▸ THE TASK
Return, word for word, only the lines of the data below that lie between the line with "nil => simp [seqsDown]" and the line with "simp [seqsDown, i.2]", those two lines included.

▸ Stored items
◆ ◆ ◆

theorem Keeps.setCard' {s x : State} (h : Keeps s x) (n : Nat) (c : Card) (m : Nat) (hc : c.data = (x.card m).data) : Keeps s (x.setCard n c) :=
  h.setCard n c fun w => by rw [hc]; exact State.memWf_card w m

theorem Keeps.emit {s x : State} (h : Keeps s x) (o : Out) : Keeps s (x.emit o) :=
  h.trans ⟨rfl, rfl, rfl, rfl, Nat.le_refl _, List.suffix_cons _ _, id⟩

theorem seqsDown_take (n k : Nat) (l : List LogRec) (h : seqsDown n l = true) : seqsDown n (l.take k) = true := by
  induction l generalizing n k with
  | nil => simp [seqsDown]
  | cons r l ih =>
    cases k with
    | zero => rfl
    | succ k =>
      simp only [seqsDown, List.take_succ_cons, Bool.and_eq_true] at h ⊢
      exact ⟨h.1, ih _ _ h.2⟩

theorem Keeps.log {s x : State} (h : Keeps s x) (c : Nat) (st : Byte) (src : Nat) (d : List Byte) : Keeps s (x.log c st src d) := by
  refine h.trans ⟨rfl, rfl, rfl, rfl, Nat.le_refl _, List.suffix_refl _, fun i => ⟨i.1, ?_, i.2.2⟩⟩
  have i := i.2.1
  simp only [EvLog.wf, Bool.and_eq_true, decide_eq_true_eq] at i
  simp only [State.log, EvLog.wf, Bool.and_eq_true, decide_eq_true_eq, List.length_take]
  refine ⟨by omega, ?_⟩
  refine seqsDown_take _ _ _ ?_
  simp [seqsDown, i.2]

/-! ### Folds, ends and choices -/

/-- The state in which an administrative command ends. -/
def AdmEnd.state : AdmEnd → State
  | .record _ _ _ s => s
  | .later s => s

theorem Keeps.iteA {s : State} {a b : AdmEnd} {p : Prop} [Decidable p] (ha : Keeps s a.state) (hb : Keeps s b.state) :
    Keeps s (if p then a else b).state := by
  split <;> assumption

theorem Keeps.foldl {α : Type} {s0 : State} {f : State → α → State} (hf : ∀ s x, Keeps s0 s → Keeps s0 (f s x)) (l : List α) {s : State}
    (h : Keeps s0 s) : Keeps s0 (l.foldl f s) := by
  induction l generalizing s with
  | nil => exact h
  | cons a l ih => exact ih (hf s a h)

theorem Keeps.foldl2 {α β : Type} {s0 : State} {f : β × State → α → β × State} (hf : ∀ a x, Keeps s0 a.2 → Keeps s0 (f a x).2) (l : List α)
    {a : β × State} (h : Keeps s0 a.2) : Keeps s0 (l.foldl f a).2 := by
  induction l generalizing a with
  | nil => exact h
  | cons x l ih => exact ih (hf a x h)

theorem Keeps.ite2 {α : Type} {s : State} {a b : α × State} {p : Prop} [Decidable p] (ha : Keeps s a.2) (hb : Keeps s b.2) :
    Keeps s (if p then a else b).2 := by
  split <;> assumption

theorem Keeps.ite3 {α β : Type} {s : State} {a b : α × β × State} {p : Prop} [Decidable p] (ha : Keeps s a.2.2) (hb : Keeps s b.2.2) :
    Keeps s (if p then a else b).2.2 := by
  split <;> assumption


/-! ### Card slots -/

/-- A card slot whose data buffer is in canonical form. -/
structure CardOk (s0 : State) (c : Card) : Prop where
  ok : s0.Inv → Tbl.wf 0#8 c.data = true

theorem CardOk.card {s0 s : State} (h : Keeps s0 s) (n : Nat) : CardOk s0 (s.card n) :=
  ⟨fun i => State.memWf_card (h.inv i).1 n⟩

theorem CardOk.empty {s0 : State} {ctrl : Word32} {state : CardState} {present : Bool} {cls : Nat} {inverse : Bool} {clkStopMode : Nat} {busy : Bool} {phase : CardPhase} {result : Word32} {hdr : Word32} {p3 : Word32} {sw : Word32} {params : Word32} {irqEn : Word32} {irq : Word32} {atr : List Byte} {sent : Nat} {got : Nat} {procSeen : Bool} {swSeen : Bool} {sw1 : Byte} {repeats : Nat} {ppsGot : List Byte} {ppsFailed : Bool} {triedB : Bool} {since : Nat} {aborting : Bool} {endAfter : Bool} {next : Nat} :
    CardOk s0 (Card.mk ctrl state present cls inverse clkStopMode busy phase result hdr p3 sw params irqEn irq atr [] sent got procSeen swSeen sw1 repeats ppsGot ppsFailed triedB since aborting endAfter next) := ⟨fun _ => rfl⟩

/-- A change of a card slot other than its data. -/
theorem CardOk.record {s0 : State} {c : Card} {ctrl : Word32} {state : CardState} {present : Bool} {cls : Nat} {inverse : Bool} {clkStopMode : Nat} {busy : Bool} {phase : CardPhase} {result : Word32} {hdr : Word32} {p3 : Word32} {sw : Word32} {params : Word32} {irqEn : Word32} {irq : Word32} {atr : List Byte} {sent : Nat} {got : Nat} {procSeen : Bool} {swSeen : Bool} {sw1 : Byte} {repeats : Nat} {ppsGot : List Byte} {ppsFailed : Bool} {triedB : Bool} {since : Nat} {aborting : Bool} {endAfter : Bool} {next : Nat}
    (h : CardOk s0 c) : CardOk s0 (Card.mk ctrl state present cls inverse clkStopMode busy phase result hdr p3 sw params irqEn irq atr c.data sent got procSeen swSeen sw1 repeats ppsGot ppsFailed triedB since aborting endAfter next) := ⟨h.ok⟩

theorem CardOk.setData {s0 : State} {c : Card} {ctrl : Word32} {state : CardState} {present : Bool} {cls : Nat} {inverse : Bool} {clkStopMode : Nat} {busy : Bool} {phase : CardPhase} {result : Word32} {hdr : Word32} {p3 : Word32} {sw : Word32} {params : Word32} {irqEn : Word32} {irq : Word32} {atr : List Byte} {sent : Nat} {got : Nat} {procSeen : Bool} {swSeen : Bool} {sw1 : Byte} {repeats : Nat} {ppsGot : List Byte} {ppsFailed : Bool} {triedB : Bool} {since : Nat} {aborting : Bool} {endAfter : Bool} {next : Nat} {k : Nat} {b : Byte}
    (h : CardOk s0 c) : CardOk s0 (Card.mk ctrl state present cls inverse clkStopMode busy phase result hdr p3 sw params irqEn irq atr (Tbl.set 0 c.data k b) sent got procSeen swSeen sw1 repeats ppsGot ppsFailed triedB since aborting endAfter next) := ⟨fun i => Tbl.set_wf (h.ok i)⟩

theorem CardOk.writeData {s0 : State} {c : Card} {ctrl : Word32} {state : CardState} {present : Bool} {cls : Nat} {inverse : Bool} {clkStopMode : Nat} {busy : Bool} {phase : CardPhase} {result : Word32} {hdr : Word32} {p3 : Word32} {sw : Word32} {params : Word32} {irqEn : Word32} {irq : Word32} {atr : List Byte} {sent : Nat} {got : Nat} {procSeen : Bool} {swSeen : Bool} {sw1 : Byte} {repeats : Nat} {ppsGot : List Byte} {ppsFailed : Bool} {triedB : Bool} {since : Nat} {aborting : Bool} {endAfter : Bool} {next : Nat} {k : Nat} {b : List Byte}
    (h : CardOk s0 c) : CardOk s0 (Card.mk ctrl state present cls inverse clkStopMode busy phase result hdr p3 sw params irqEn irq atr (Tbl.writeBytes 0 c.data k b) sent got procSeen swSeen sw1 repeats ppsGot ppsFailed triedB since aborting endAfter next) := ⟨fun i => Tbl.writeBytes_wf (h.ok i)⟩

theorem Keeps.setCardOk {s0 x : State} {n : Nat} {c : Card} (h : Keeps s0 x) (hc : CardOk s0 c) : Keeps s0 (x.setCard n c) := by
  refine ⟨?_, ?_, ?_, ?_, ?_, ?_, fun i => ((Keeps.refl x).setCard n c fun _ => hc.ok i).inv (h.inv i)⟩
  all_goals
    unfold State.setCard
    split
    · first | exact h.pending | exact h.a12 | exact h.serial | exact h.now | exact h.evSeq | exact h.outbox
    · split <;> first | exact h.pending | exact h.a12 | exact h.serial | exact h.now | exact h.evSeq | exact h.outbox

/-! ### A wing's Docent state -/

/-- A wing's Docent state whose memories are in canonical form. -/
structure DocOk (s0 : State) (c : DocentWing) : Prop where
  ok : s0.Inv → c.memWf = true

theorem DocOk.doc {s0 s : State} (h : Keeps s0 s) (w : Wing) : DocOk s0 (s.doc w) := ⟨fun i => State.memWf_doc (h.inv i).1 w⟩
theorem DocOk.docW {s0 s : State} (h : Keeps s0 s) : DocOk s0 s.docW := DocOk.doc h .west
theorem DocOk.docE {s0 s : State} (h : Keeps s0 s) : DocOk s0 s.docE := DocOk.doc h .east

theorem DocOk.empty {s0 : State} {units : Tbl AccessUnit} {queues : Tbl DocQueue} {csr : Tbl Nat} {running : Bool} {frozen : Bool} {timerBase : Nat} {compares : List Nat} {timerIrq : BitVec 8} {rtcCompare : Nat} {rtcIrq : Bool} {gpioIn : BitVec 8} {gpioOut : BitVec 8} {gpioOe : BitVec 8} {gpioOd : BitVec 8} {gpioPull : BitVec 8} {gpioIrqEn : BitVec 16} {gpioIrq : BitVec 16} {curmb : Curmb} :
    DocOk s0 (DocentWing.mk [] [] units queues csr running frozen timerBase compares timerIrq rtcCompare rtcIrq gpioIn gpioOut gpioOe gpioOd gpioPull gpioIrqEn gpioIrq curmb) := ⟨fun _ => rfl⟩

/-- A change of a wing's Docent state other than its memories. -/
theorem DocOk.record {s0 : State} {c : DocentWing} {units : Tbl AccessUnit} {queues : Tbl DocQueue} {csr : Tbl Nat} {running : Bool} {frozen : Bool} {timerBase : Nat} {compares : List Nat} {timerIrq : BitVec 8} {rtcCompare : Nat} {rtcIrq : Bool} {gpioIn : BitVec 8} {gpioOut : BitVec 8} {gpioOe : BitVec 8} {gpioOd : BitVec 8} {gpioPull : BitVec 8} {gpioIrqEn : BitVec 16} {gpioIrq : BitVec 16} {curmb : Curmb}
    (h : DocOk s0 c) : DocOk s0 (DocentWing.mk c.local_ c.shared units queues csr running frozen timerBase compares timerIrq rtcCompare rtcIrq gpioIn gpioOut gpioOe gpioOd gpioPull gpioIrqEn gpioIrq curmb) := ⟨h.ok⟩

/-- Bytes stored in the Docents' own memories. -/
theorem DocOk.writeLocal {s0 : State} {c : DocentWing} {a : Nat} {b : List Byte} (h : DocOk s0 c) :
    DocOk s0 { c with local_ := Tbl.writeBytes 0 c.local_ a b } := by
  refine ⟨fun i => ?_⟩
  have := h.ok i
  unfold DocentWing.memWf at this ⊢
  rw [Bool.and_eq_true] at this ⊢
  exact ⟨Tbl.writeBytes_wf this.1, this.2⟩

◆ ◆ ◆

▸ SOLUTION TO THIS TASK
  | nil => simp [seqsDown]
  | cons r l ih =>
    cases k with
    | zero => rfl
    | succ k =>
      simp only [seqsDown, List.take_succ_cons, Bool.and_eq_true] at h ⊢
      exact ⟨h.1, ih _ _ h.2⟩

theorem Keeps.log {s x : State} (h : Keeps s x) (c : Nat) (st : Byte) (src : Nat) (d : List Byte) : Keeps s (x.log c st src d) := by
  refine h.trans ⟨rfl, rfl, rfl, rfl, Nat.le_refl _, List.suffix_refl _, fun i => ⟨i.1, ?_, i.2.2⟩⟩
  have i := i.2.1
  simp only [EvLog.wf, Bool.and_eq_true, decide_eq_true_eq] at i
  simp only [State.log, EvLog.wf, Bool.and_eq_true, decide_eq_true_eq, List.length_take]
  refine ⟨by omega, ?_⟩
  refine seqsDown_take _ _ _ ?_
  simp [seqsDown, i.2]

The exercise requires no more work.